In the entries below, find the line with "rw [State.lease_setLease_self, lease]" and the line with "refine ⟨rfl, State.lease_setLease_self". Return those two lines and all lines between them, exactly.

◆ **Exercise data**
——————————

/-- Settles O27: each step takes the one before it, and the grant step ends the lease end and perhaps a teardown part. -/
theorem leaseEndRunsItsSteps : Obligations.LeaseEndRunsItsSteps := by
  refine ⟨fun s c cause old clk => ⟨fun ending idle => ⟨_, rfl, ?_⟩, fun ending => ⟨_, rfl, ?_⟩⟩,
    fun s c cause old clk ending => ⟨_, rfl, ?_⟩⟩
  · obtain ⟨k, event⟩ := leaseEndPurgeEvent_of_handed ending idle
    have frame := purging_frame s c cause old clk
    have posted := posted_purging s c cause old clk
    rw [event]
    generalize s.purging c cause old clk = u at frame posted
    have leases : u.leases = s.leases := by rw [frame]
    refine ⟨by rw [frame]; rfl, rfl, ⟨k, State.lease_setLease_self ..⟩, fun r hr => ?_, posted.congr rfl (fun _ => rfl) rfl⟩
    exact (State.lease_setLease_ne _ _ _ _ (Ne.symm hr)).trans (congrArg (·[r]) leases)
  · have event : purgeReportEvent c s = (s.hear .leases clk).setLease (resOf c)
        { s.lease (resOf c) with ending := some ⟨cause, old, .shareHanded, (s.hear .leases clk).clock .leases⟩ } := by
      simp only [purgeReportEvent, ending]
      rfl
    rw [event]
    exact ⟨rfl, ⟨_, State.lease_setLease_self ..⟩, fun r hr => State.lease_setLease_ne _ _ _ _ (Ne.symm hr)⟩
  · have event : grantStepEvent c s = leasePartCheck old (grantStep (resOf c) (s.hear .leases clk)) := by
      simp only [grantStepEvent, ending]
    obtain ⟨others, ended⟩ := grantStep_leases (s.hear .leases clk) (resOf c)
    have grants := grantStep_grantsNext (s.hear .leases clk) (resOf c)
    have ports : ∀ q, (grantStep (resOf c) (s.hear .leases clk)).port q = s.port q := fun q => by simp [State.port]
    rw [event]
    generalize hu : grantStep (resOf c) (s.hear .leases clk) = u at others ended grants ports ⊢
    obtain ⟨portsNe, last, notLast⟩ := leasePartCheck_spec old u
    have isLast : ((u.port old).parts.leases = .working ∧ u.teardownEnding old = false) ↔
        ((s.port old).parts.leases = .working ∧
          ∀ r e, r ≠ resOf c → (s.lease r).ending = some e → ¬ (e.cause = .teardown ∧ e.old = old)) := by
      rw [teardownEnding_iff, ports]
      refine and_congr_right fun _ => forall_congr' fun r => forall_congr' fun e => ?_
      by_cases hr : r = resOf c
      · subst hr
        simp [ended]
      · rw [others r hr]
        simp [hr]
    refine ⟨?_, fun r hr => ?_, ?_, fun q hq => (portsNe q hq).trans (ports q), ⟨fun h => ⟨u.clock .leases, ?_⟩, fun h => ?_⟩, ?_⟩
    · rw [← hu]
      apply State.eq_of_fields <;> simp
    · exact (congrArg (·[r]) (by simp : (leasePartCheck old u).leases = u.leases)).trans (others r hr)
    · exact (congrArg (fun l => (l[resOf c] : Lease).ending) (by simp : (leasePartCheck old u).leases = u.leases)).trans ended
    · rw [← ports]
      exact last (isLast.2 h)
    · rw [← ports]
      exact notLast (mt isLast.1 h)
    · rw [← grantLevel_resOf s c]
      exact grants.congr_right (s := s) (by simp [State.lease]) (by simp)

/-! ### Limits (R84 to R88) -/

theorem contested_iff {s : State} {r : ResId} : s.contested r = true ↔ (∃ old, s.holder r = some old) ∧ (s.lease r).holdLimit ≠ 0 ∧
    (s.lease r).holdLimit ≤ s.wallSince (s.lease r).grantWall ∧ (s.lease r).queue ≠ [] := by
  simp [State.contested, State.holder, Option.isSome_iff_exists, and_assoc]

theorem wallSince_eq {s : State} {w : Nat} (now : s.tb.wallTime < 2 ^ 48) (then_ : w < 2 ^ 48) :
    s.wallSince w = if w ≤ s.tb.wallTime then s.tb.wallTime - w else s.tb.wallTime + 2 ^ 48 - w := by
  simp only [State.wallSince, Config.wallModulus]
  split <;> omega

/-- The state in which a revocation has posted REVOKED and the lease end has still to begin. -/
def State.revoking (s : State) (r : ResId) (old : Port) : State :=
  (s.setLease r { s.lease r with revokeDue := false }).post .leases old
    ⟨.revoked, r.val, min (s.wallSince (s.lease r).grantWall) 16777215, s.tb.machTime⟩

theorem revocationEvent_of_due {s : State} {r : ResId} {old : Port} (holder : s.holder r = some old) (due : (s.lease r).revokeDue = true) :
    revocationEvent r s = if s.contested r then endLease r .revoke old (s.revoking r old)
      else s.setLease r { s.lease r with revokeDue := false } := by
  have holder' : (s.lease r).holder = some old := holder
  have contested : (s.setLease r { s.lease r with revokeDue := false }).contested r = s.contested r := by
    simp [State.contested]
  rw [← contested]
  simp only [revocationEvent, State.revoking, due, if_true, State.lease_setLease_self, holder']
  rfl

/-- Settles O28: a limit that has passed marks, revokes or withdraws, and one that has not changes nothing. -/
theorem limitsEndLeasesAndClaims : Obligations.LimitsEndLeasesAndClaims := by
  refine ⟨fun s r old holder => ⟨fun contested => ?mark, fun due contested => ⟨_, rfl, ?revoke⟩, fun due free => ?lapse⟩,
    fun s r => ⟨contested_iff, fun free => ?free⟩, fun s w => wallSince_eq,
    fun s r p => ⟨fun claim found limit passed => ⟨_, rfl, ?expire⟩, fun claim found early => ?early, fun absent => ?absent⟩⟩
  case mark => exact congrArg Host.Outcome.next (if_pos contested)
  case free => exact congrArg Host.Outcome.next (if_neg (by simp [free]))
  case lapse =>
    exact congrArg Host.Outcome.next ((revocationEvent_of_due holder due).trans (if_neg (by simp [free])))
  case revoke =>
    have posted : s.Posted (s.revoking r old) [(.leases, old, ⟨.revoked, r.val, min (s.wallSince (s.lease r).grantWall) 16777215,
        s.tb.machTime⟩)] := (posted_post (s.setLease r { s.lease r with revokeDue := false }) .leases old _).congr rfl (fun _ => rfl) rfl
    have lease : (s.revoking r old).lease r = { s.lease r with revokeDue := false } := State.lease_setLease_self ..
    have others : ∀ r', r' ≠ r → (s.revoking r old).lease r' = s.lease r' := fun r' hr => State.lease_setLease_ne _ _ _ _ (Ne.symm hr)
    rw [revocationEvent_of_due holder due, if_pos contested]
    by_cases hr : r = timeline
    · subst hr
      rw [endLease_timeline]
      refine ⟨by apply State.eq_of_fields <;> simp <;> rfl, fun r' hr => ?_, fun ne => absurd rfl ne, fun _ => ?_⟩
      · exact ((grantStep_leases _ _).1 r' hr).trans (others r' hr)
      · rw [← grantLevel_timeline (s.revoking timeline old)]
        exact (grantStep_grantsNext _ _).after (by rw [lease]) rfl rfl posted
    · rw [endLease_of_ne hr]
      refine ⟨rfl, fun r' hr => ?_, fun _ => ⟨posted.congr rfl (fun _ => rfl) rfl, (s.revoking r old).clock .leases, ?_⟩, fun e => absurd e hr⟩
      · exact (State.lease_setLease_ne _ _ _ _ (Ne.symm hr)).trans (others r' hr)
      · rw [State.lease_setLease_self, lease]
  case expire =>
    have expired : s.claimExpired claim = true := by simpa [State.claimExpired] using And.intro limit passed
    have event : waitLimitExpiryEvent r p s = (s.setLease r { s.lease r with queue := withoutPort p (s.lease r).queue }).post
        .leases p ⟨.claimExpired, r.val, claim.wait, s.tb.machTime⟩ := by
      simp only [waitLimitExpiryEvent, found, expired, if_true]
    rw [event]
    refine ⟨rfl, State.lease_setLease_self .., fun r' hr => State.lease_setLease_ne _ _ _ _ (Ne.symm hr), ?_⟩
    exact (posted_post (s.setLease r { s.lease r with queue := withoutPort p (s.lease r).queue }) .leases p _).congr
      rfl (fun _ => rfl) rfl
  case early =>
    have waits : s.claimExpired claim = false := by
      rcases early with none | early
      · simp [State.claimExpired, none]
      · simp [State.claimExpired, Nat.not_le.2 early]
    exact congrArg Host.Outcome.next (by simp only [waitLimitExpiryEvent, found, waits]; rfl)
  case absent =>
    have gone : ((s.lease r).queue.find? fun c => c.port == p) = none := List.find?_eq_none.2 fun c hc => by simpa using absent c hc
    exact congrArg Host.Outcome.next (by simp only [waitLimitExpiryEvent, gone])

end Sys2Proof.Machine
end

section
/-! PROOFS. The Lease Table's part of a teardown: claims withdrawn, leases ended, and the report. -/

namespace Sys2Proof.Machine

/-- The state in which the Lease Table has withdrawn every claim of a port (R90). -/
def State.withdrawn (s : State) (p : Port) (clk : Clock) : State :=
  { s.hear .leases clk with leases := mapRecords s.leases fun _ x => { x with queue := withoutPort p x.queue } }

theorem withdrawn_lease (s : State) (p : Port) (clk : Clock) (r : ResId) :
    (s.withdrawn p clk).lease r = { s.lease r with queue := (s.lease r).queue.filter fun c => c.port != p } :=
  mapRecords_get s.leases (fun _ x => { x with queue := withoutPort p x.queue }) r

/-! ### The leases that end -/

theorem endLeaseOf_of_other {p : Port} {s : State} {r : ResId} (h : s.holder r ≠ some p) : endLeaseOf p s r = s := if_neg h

——————————

◆ **Response**
      · rw [State.lease_setLease_self, lease]
  case expire =>
    have expired : s.claimExpired claim = true := by simpa [State.claimExpired] using And.intro limit passed
    have event : waitLimitExpiryEvent r p s = (s.setLease r { s.lease r with queue := withoutPort p (s.lease r).queue }).post
        .leases p ⟨.claimExpired, r.val, claim.wait, s.tb.machTime⟩ := by
      simp only [waitLimitExpiryEvent, found, expired, if_true]
    rw [event]
    refine ⟨rfl, State.lease_setLease_self .., fun r' hr => State.lease_setLease_ne _ _ _ _ (Ne.symm hr), ?_⟩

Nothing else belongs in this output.